Karma had caught up with him, but he took his secrets to the grave. Indian Dave’s death satisfied the police that their job was done. Shamji, the only man who still knew the truth about their son’s death, was never charged, and seemed to be thriving as the head of a new company.

“One reason that it is so difficult to know precisely what happened at Riverwalk is that Zac was by no means the only impostor in the apartment that night,” Keefe writes. “Verinder Sharma was a leg-breaker posing as a benevolent mentor. Akbar Shamji was a dilettante posing as an accomplished entrepreneur. And Zac was just a London teenager, posing as the son of an oligarch. Each was pretending to be something he wasn’t, and each was caught up in the glitzy, mercenary aspirational culture of modern London. ‘It was three bulls–t artists, selling air,’ Rachelle said.”

Like “Serial” and other true crime stories, “London Falling” leaves many questions unanswered. What was Zac’s end game with Shamji and Sharma? Had these men really bought Zac’s story? If not, what did they want with him? Was Zac having sex with these men? Was Sharma murdered? Was Sharma a police informant and was the investigation botched to protect him? Those dangling questions may irk the reader, but they also connect us with the confusion, pain, disillusionment and anger experienced by Zac parents.

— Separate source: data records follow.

-- ==== Sys2Proof/Certificates/Slice0/Obligations.lean ====
section
/-! DEFINITION. The statements for the provers. The file names in the docstrings are those of spec/. -/

section

open Sys2Proof Sys2Proof.Machine

/-! ### Encoding -/

/-- One word of each command, as 30_encoding.md R120 and R121 lay out the fields OP, KSZ and GEN, decodes to it. -/
def Obligations.SampleWordsDecode : Prop :=
  decode 0x00000000 = .ok .nop ∧ decode 0x00000201 = .ok (.kdf 0b10) ∧ decode 0x00000002 = .ok (.enc 0b00) ∧
    decode 0x00000303 = .ok (.dec 0b11) ∧ decode 0x00000604 = .ok (.sealC 0b10 true) ∧
    decode 0x00000104 = .ok (.sealC 0b01 false) ∧ decode 0x00000205 = .ok (.openC 0b10) ∧
    decode 0x00000006 = .ok .zeroize ∧ decode 0x00000007 = .error .illegalCommand ∧
    decode 0x00000100 = .error .illegalCommand ∧ decode 0x00000401 = .error .illegalCommand ∧
    decode 0x00000801 = .error .illegalCommand

/-- The decoder and the encoder agree in both directions, on all 2^32 words and all commands: a word decodes to a command
exactly when it is that command's encoding, so no bit of a command word is dropped (30_encoding.md R120, R125). -/
def Obligations.DecodeEncodeAgree : Prop :=
  (∀ i, decode (encode i) = .ok i) ∧ ∀ w i, decode w = .ok i → w = encode i

/-- 30_encoding.md R127: the words that decode to a command are the 26 of its table; 14 execute, each normally in some
state; 12 have a reserved KSZ and fail with PRECONDITION_VIOLATION in every state. Every other word is Illegal. -/
def Obligations.TwentySixCommandWords : Prop :=
  (∀ w i, decode w = .ok i ↔ ∃ b, (w, i, b) ∈ commandTable) ∧
    (∀ w, (∀ i b, (w, i, b) ∉ commandTable) → decode w = .error .illegalCommand) ∧
    (commandTable.map Prod.fst).Nodup ∧ commandTable.length = 26 ∧
    (commandTable.filter (fun row => row.2.2)).length = 14 ∧
    (∀ w i, (w, i, true) ∈ commandTable → ∃ s t, exec i s = .next t ∧ t.status.err = .ok) ∧
    (∀ w i, (w, i, false) ∈ commandTable → ∀ s, ∃ t, exec i s = .next t ∧ t.status.err = .preconditionViolation)

/-- Which words are Illegal (the list of 30_encoding.md R126), and that each is accepted like any command word. -/
def Obligations.IllegalEncodings : Prop :=
  (∀ w, decode w = .error .illegalCommand ↔
    rsvField w ≠ 0 ∨ 7 ≤ (opField w).toNat ∨
      ((opField w = 0x00 ∨ opField w = 0x06) ∧ (kszField w ≠ 0 ∨ genField w = true)) ∨
      ((opField w = 0x01 ∨ opField w = 0x02 ∨ opField w = 0x03 ∨ opField w = 0x05) ∧ genField w = true)) ∧
    ∀ s rest w, s.inputs = .busWrite (windowBase s.platform + 0x08) 4 w :: rest → s.status.busy = false →
      ∃ t, step s = .next t ∧ t.sequencer = .running w ∧ t.cmd = w

/-- 60_exceptions.md R346: an Illegal word completes with ERR = 5, OUT_LEN = 0 and ERR_ADDR = 0; no other register
changes, and no memory access is made, so the completion is the same whatever memory and admission are. -/
def Obligations.IllegalCommandCompletes : Prop :=
  ∀ (s : State) (w : Word), s.sequencer = .running w → s.cmd = w → decode w = .error .illegalCommand →
    ∃ t, engineTurn s = .next t ∧ CompletedWith s t .illegalCommand ∧ t.status.err.code = 5 ∧ t.outLen = 0 ∧
      t.errAddr = 0 ∧ t.cmd = w ∧ t.regs = s.regs ∧ t.drawCount = s.drawCount ∧ NoMemoryAccess engineTurn s t

/-- 30_encoding.md R131: the five pseudo-instructions, what they expand to, and their words. -/
def Obligations.PseudoInstructionWords : Prop :=
  (Mnemonic.kdfDefault.instr = (Mnemonic.kdf .k32).instr ∧ Mnemonic.kdfDefault.word = 0x00000201) ∧
    (Mnemonic.encDefault.instr = (Mnemonic.enc .k32).instr ∧ Mnemonic.encDefault.word = 0x00000202) ∧
    (Mnemonic.decDefault.instr = (Mnemonic.dec .k32).instr ∧ Mnemonic.decDefault.word = 0x00000203) ∧
    (Mnemonic.sealDefault.instr = (Mnemonic.sealC .k32 true).instr ∧ Mnemonic.sealDefault.word = 0x00000604) ∧
    (Mnemonic.openDefault.instr = (Mnemonic.openC .k32).instr ∧ Mnemonic.openDefault.word = 0x00000205)

/-- 30_encoding.md R122: KSZ = 0b00 is a 16-byte key and AES with 10 rounds, KSZ = 0b10 a 32-byte key and 14 rounds;
the reserved values decode as the command their OP names and fail at execution with PRECONDITION_VIOLATION. -/
def Obligations.KszSelectsKeyLength : Prop :=
  (∀ ksz : BitVec 2, ksz = 0b00 ∨ ksz = 0b10 → klen ksz = 16 * ((ksz.getLsbD 1).toNat + 1)) ∧
    klen 0b00 = 16 ∧ klen 0b10 = 32 ∧
    (∀ key : List Byte, key.length = 16 → (expandKey key).middle.length + 1 = 10) ∧
    (∀ key : List Byte, key.length = 32 → (expandKey key).middle.length + 1 = 14) ∧
    ∀ (ksz : BitVec 2) (gen : Bool) (i : Instr), ksz = 0b01 ∨ ksz = 0b11 →
      i = .kdf ksz ∨ i = .enc ksz ∨ i = .dec ksz ∨ i = .sealC ksz gen ∨ i = .openC ksz →
      decode (encode i) = .ok i ∧ ∀ s, ∃ t, exec i s = .next t ∧ t.status.err = .preconditionViolation

/-! ### The register window -/

/-- The 27 registers and their offsets (the map of 10_state.md R30); the other 37 word offsets of the window hold none. -/
def Obligations.RegisterOffsets : Prop :=
  (regOffset .ctrl = 0x00 ∧ regOffset .status = 0x04 ∧ regOffset .cmd = 0x08 ∧ regOffset .iter = 0x0C ∧
    regOffset .pwAddr = 0x10 ∧ regOffset .pwLen = 0x14 ∧ regOffset .srcAddr = 0x18 ∧ regOffset .srcLen = 0x1C ∧
    regOffset .dstAddr = 0x20 ∧ regOffset .outLen = 0x24 ∧ regOffset .errAddr = 0x28) ∧
    (∀ j : Fin 8, regOffset (.key j) = 0x40 + 4 * j.val) ∧ (∀ j : Fin 4, regOffset (.iv j) = 0x60 + 4 * j.val) ∧
    (∀ j : Fin 4, regOffset (.salt j) = 0x70 + 4 * j.val) ∧
    (∀ off r, regAt off = some r ↔ regOffset r = off) ∧
    ((List.range 64).filter (fun k => (regAt (4 * k)).isNone)).length = 37

/-- A host read returns the register's value (40_command_model.md R150), 0 at a reserved offset, and changes no state of
ACE (20_memory.md R86). The value goes to the model's list of results (log entry 13). -/
def Obligations.HostReadReturnsRegister : Prop :=
  (∀ s rest r, s.inputs = .busRead (windowBase s.platform + regOffset r) 4 :: rest →
    ∃ v : Word, v.toNat = s.registerValue r ∧
      step s = .next { s with inputs := rest, results := .word v :: s.results }) ∧
    ∀ s rest off, off % 4 = 0 → off ≤ 0xFC → (∀ r, regOffset r ≠ off) →
      s.inputs = .busRead (windowBase s.platform + off) 4 :: rest →
      step s = .next { s with inputs := rest, results := .word 0 :: s.results }

/-- A host access of the window is a 32-bit access at BASE + off with off a multiple of 4 from 0 to 0xFC, and is answered;
any other is a fault of the host (20_memory.md R84). That a host bus access outside the 256 bytes of the window is this
fault too is the model's reading (log entry 11). -/
def Obligations.MmioBadAccessExactly : Prop :=
  ∀ s rest addr size d, s.inputs = .busRead addr size :: rest ∨ s.inputs = .busWrite addr size d :: rest →
    ((size = 4 ∧ ∃ off, addr = windowBase s.platform + off ∧ off % 4 = 0 ∧ off ≤ 0xFC) → ∃ t, step s = .next t) ∧
    (¬(size = 4 ∧ ∃ off, addr = windowBase s.platform + off ∧ off % 4 = 0 ∧ off ≤ 0xFC) →
      step s = .fault .mmioBadAccess)

/-- 40_command_model.md R151: a host write to CTRL at any time. Bit 1 set: the soft reset, after which IE is 0; else
bit 0 goes to IE and nothing else changes. -/
def Obligations.CtrlWrite : Prop :=
  ∀ s rest d, s.inputs = .busWrite (windowBase s.platform + 0x00) 4 d :: rest →
    (d.getLsbD 1 = true → ∃ t, step s = .next t ∧ t = State.resetEngine { s with inputs := rest } ∧ AceReset t) ∧
    (d.getLsbD 1 = false → step s = .next { s with inputs := rest, ie := d.getLsbD 0 })

/-- 40_command_model.md R152: a host write to STATUS at any time clears DONE where bit 1 is 1 and OVR where bit 2 is 1;
BUSY, ERR and everything else stay. -/
def Obligations.StatusWriteOneToClear : Prop :=
  ∀ s rest d, s.inputs = .busWrite (windowBase s.platform + 0x04) 4 d :: rest →
    step s = .next { s with
      inputs := rest
      status := {
        busy := s.status.busy
        done := if d.getLsbD 1 = true then false else s.status.done
        ovr := if d.getLsbD 2 = true then false else s.status.ovr
        err := s.status.err } }

/-- 40_command_model.md R141 and R153: a host write of any word to CMD while BUSY = 0 accepts it, as one step; OVR,
CTRL, OUT_LEN and ERR_ADDR stay, and the interrupt output falls. While BUSY = 1 the write is dropped. -/
def Obligations.CmdWriteAccepts : Prop :=
  ∀ s rest w, s.inputs = .busWrite (windowBase s.platform + 0x08) 4 w :: rest →
    (s.status.busy = false → ∃ t, step s = .next t ∧ t.irq = false ∧ t = { s with
      inputs := rest
      cmd := w
      status := { busy := true, done := false, ovr := s.status.ovr, err := .ok }
      sequencer := .running w
      pending := some ⟨w, s.regs⟩ }) ∧
    (s.status.busy = true →
      step s = .next { s with inputs := rest, status := { s.status with ovr := true } })

/-- 40_command_model.md R154: while BUSY = 1, a host write to CMD or to an operand register changes nothing but OVR. -/
def Obligations.WriteWhileBusyDropped : Prop :=
  ∀ s rest r d, r ≠ .ctrl → r ≠ .status → r ≠ .outLen → r ≠ .errAddr → s.status.busy = true →
    s.inputs = .busWrite (windowBase s.platform + regOffset r) 4 d :: rest →
    step s = .next { s with inputs := rest, status := { s.status with ovr := true } }

/-- 40_command_model.md R155: while BUSY = 0, a host write to an operand register stores all 32 bits, which read back;
no other register and nothing else changes. -/
def Obligations.WriteWhileIdleStored : Prop :=
  ∀ s rest r d, r ≠ .ctrl → r ≠ .status → r ≠ .cmd → r ≠ .outLen → r ≠ .errAddr → s.status.busy = false →
    s.inputs = .busWrite (windowBase s.platform + regOffset r) 4 d :: rest →
    ∃ t, step s = .next t ∧ t.registerValue r = d.toNat ∧ (∀ q, q ≠ r → t.registerValue q = s.registerValue q) ∧
      t = { s with inputs := rest, regs := t.regs }

/-- 40_command_model.md R156: a host write to OUT_LEN, ERR_ADDR or a reserved offset is ignored at any time. -/
def Obligations.ReadOnlyWriteIgnored : Prop :=
  ∀ s rest off d,
    off = 0x24 ∨ off = 0x28 ∨ (off % 4 = 0 ∧ ((0x2C ≤ off ∧ off ≤ 0x3C) ∨ (0x80 ≤ off ∧ off ≤ 0xFC))) →
    s.inputs = .busWrite (windowBase s.platform + off) 4 d :: rest → step s = .next { s with inputs := rest }

/-- The byte-string views of the registers (10_state.md R42): KeyBytes(16) and KeyBytes(32), IvBytes and SaltBytes,
byte by byte, and the rule's example. -/
def Obligations.RegisterByteViews : Prop :=
  (∀ (o : OperandRegs) (n : Nat), n = 16 ∨ n = 32 → (o.keyBytes n).length = n ∧
    ∀ (j : Nat) (h : j / 4 < 8), j < n → (o.keyBytes n)[j]? = some ((o.key[j / 4]).extractLsb' (8 * (j % 4)) 8)) ∧
    (∀ o : OperandRegs, o.ivBytes.length = 16 ∧
      ∀ (j : Nat) (h : j / 4 < 4), o.ivBytes[j]? = some ((o.iv[j / 4]).extractLsb' (8 * (j % 4)) 8)) ∧
    (∀ o : OperandRegs, o.saltBytes.length = 16 ∧
      ∀ (j : Nat) (h : j / 4 < 4), o.saltBytes[j]? = some ((o.salt[j / 4]).extractLsb' (8 * (j % 4)) 8)) ∧
    ∀ o : OperandRegs, o.key[0] = 0x03020100 → o.key[1] = 0x07060504 → o.key[2] = 0x0B0A0908 → o.key[3] = 0x0F0E0D0C →
      o.keyBytes 16 = [0x00, 0x01, 0x02, 0x03, 0x04, 0x05, 0x06, 0x07, 0x08, 0x09, 0x0a, 0x0b, 0x0c, 0x0d, 0x0e, 0x0f]

/-- The interrupt output is CTRL.IE AND STATUS.DONE (60_exceptions.md R350), and a step raises it only by a completion
with IE = 1, or by a host write to CTRL that sets IE while DONE = 1. -/
def Obligations.InterruptRises : Prop :=
  (∀ s : State, s.irq = (s.ie && s.status.done)) ∧
    ∀ s t, step s = .next t → s.irq = false → t.irq = true →
      (s.ie = true ∧ s.sequencer ≠ .idle ∧ t.sequencer = .idle) ∨
      (s.status.done = true ∧ s.ie = false ∧
        ∃ d rest, s.inputs = .busWrite (windowBase s.platform + 0x00) 4 d :: rest ∧ d.getLsbD 1 = false ∧
          d.getLsbD 0 = true)

/-! ### Reset -/

/-- 10_state.md R48, 70_reset_and_hazards.md R381 and R383: after power-on, after the reset input, and after a write of
CTRL bit 1, at any time, every register and all hidden state have their reset values; memory is not changed when ACE is
Idle, and otherwise only in the Out region of the command cut short. -/
def Obligations.EveryResetGivesResetValues : Prop :=
  AceReset State.reset ∧
    ∀ s rest, (s.inputs = .powerOnReset :: rest ∨
        ∃ d, d.getLsbD 1 = true ∧ s.inputs = .busWrite (windowBase s.platform + 0x00) 4 d :: rest) →
      ∃ t, step s = .next t ∧ AceReset t ∧ (s.sequencer = .idle → t.mem = s.mem) ∧
        SameOutside s.mem t.mem (runningOut s).base (runningOut s).size ∧
        t.platform = s.platform ∧ t.inputs = rest ∧ t.results = s.results

/-- A soft reset at any time, as one step (70_reset_and_hazards.md R382). A running command is abandoned with no
completion, DONE and ERR 0; every register is at its reset value, the hidden state zero, the sequencer Idle and `pending`
empty; the bytes outside its Out region are unchanged. The model's choices: every byte of Out below 2^32 is a draw of its
own, the next ones of the counter (log entry 3), also when a check of the command would have failed (log entry 10). -/
def Obligations.SoftResetAbandonsCommand : Prop :=
  ∀ s rest d, s.inputs = .busWrite (windowBase s.platform + 0x00) 4 d :: rest → d.getLsbD 1 = true →
    ∃ t, step s = .next t ∧ AceReset t ∧ t.status.done = false ∧ t.status.err = .ok ∧
      SameOutside s.mem t.mem (runningOut s).base (runningOut s).size ∧
      (∀ k, k < (runningOut s).size → (runningOut s).base + k < 2 ^ 32 →
        Memory.read t.mem ((runningOut s).base + k) = Config.drawByte (s.drawCount + k)) ∧
      s.drawCount ≤ t.drawCount ∧
      ∀ k, k < (runningOut s).size → (runningOut s).base + k < 2 ^ 32 → s.drawCount + k < t.drawCount

/-! ### What each command does -/

/-- 44_housekeeping.md R320: NOP completes in every state with ERR 0, OUT_LEN 0 and ERR_ADDR 0, and no other effect. -/
def Obligations.NopHasNoEffect : Prop :=
  ∀ s, ∃ t, exec .nop s = .next t ∧ CompletedWith s t .ok ∧ t.outLen = 0 ∧ t.errAddr = 0 ∧ t.regs = s.regs ∧
    t.mem = s.mem ∧ t.drawCount = s.drawCount

/-- 44_housekeeping.md R322: ZEROIZE completes in every state with KEY, IV and SALT zero; ITER, the address and length
registers and memory stay. -/
def Obligations.ZeroizeClearsKeys : Prop :=
  ∀ s, ∃ t, exec .zeroize s = .next t ∧ CompletedWith s t .ok ∧ t.outLen = 0 ∧ t.errAddr = 0 ∧
    (∀ j : Fin 8, t.regs.key[j] = 0) ∧ (∀ j : Fin 4, t.regs.iv[j] = 0) ∧ (∀ j : Fin 4, t.regs.salt[j] = 0) ∧
    t.regs = { s.regs with key := t.regs.key, iv := t.regs.iv, salt := t.regs.salt } ∧
    t.mem = s.mem ∧ t.drawCount = s.drawCount

/-- KDF (41_kdf.md R200, R210), in every state in which no check fails: KEY holds PBKDF2 of the password in memory,
the salt registers and ITER, a 16-byte key leaving KEY4-7 zero; no other operand register and no memory changes. -/
def Obligations.KdfDerivesKey : Prop :=
  ∀ ksz s, KdfRuns ksz s → ∃ t, exec (.kdf ksz) s = .next t ∧ CompletedWith s t .ok ∧ t.outLen = 0 ∧ t.errAddr = 0 ∧
    t.regs.keyBytes (klen ksz) = derive s.passwordBytes s.operands.saltBytes s.operands.iter.toNat (klen ksz) ∧
    (klen ksz = 16 → ∀ j : Fin 8, 4 ≤ j.val → t.regs.key[j] = 0) ∧
    t.regs = { s.regs with key := t.regs.key } ∧ t.mem = s.mem ∧ t.drawCount = s.drawCount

“I literally had a stomachache for months after he died,” Rachelle says. “Because you’re having to digest grief.”

Keefe comes closest to giving us closure towards the end of his investigation by contextualizing a key piece of evidence: a text message Shamji sent from the apartment before Zac’s death (a clue that the police maddeningly refused to pursue).

“I am not f–king playing,” Shamji wrote to his drug dealer. “I have just been heating up knives and clearing up blood.” Zac’s final Google search, typed less than half an hour before he jumped, was “what to do with skin burns.”

In 2025, a year after the New Yorker article was published, an underworld associate of Indian Dave reached out to Keefe to spell things out.

“Dave’s favorite thing was warming up the knife,” the gangster said. To inflict pain on a person who owes you money, he said, you heat up the blade of a knife so that it will “just melt into him.” The act is so theatrical and frightening, he said, that most of the time you don’t even need to cut anybody.

”You put it on the stove,” he said. “You toss it, you turn it. You make him see… Then you walk towards him with it. It scares you, doesn’t it?” This was Indian Dave’s “go-to method.”

Faced with that, who wouldn’t chance a jump into the Thames?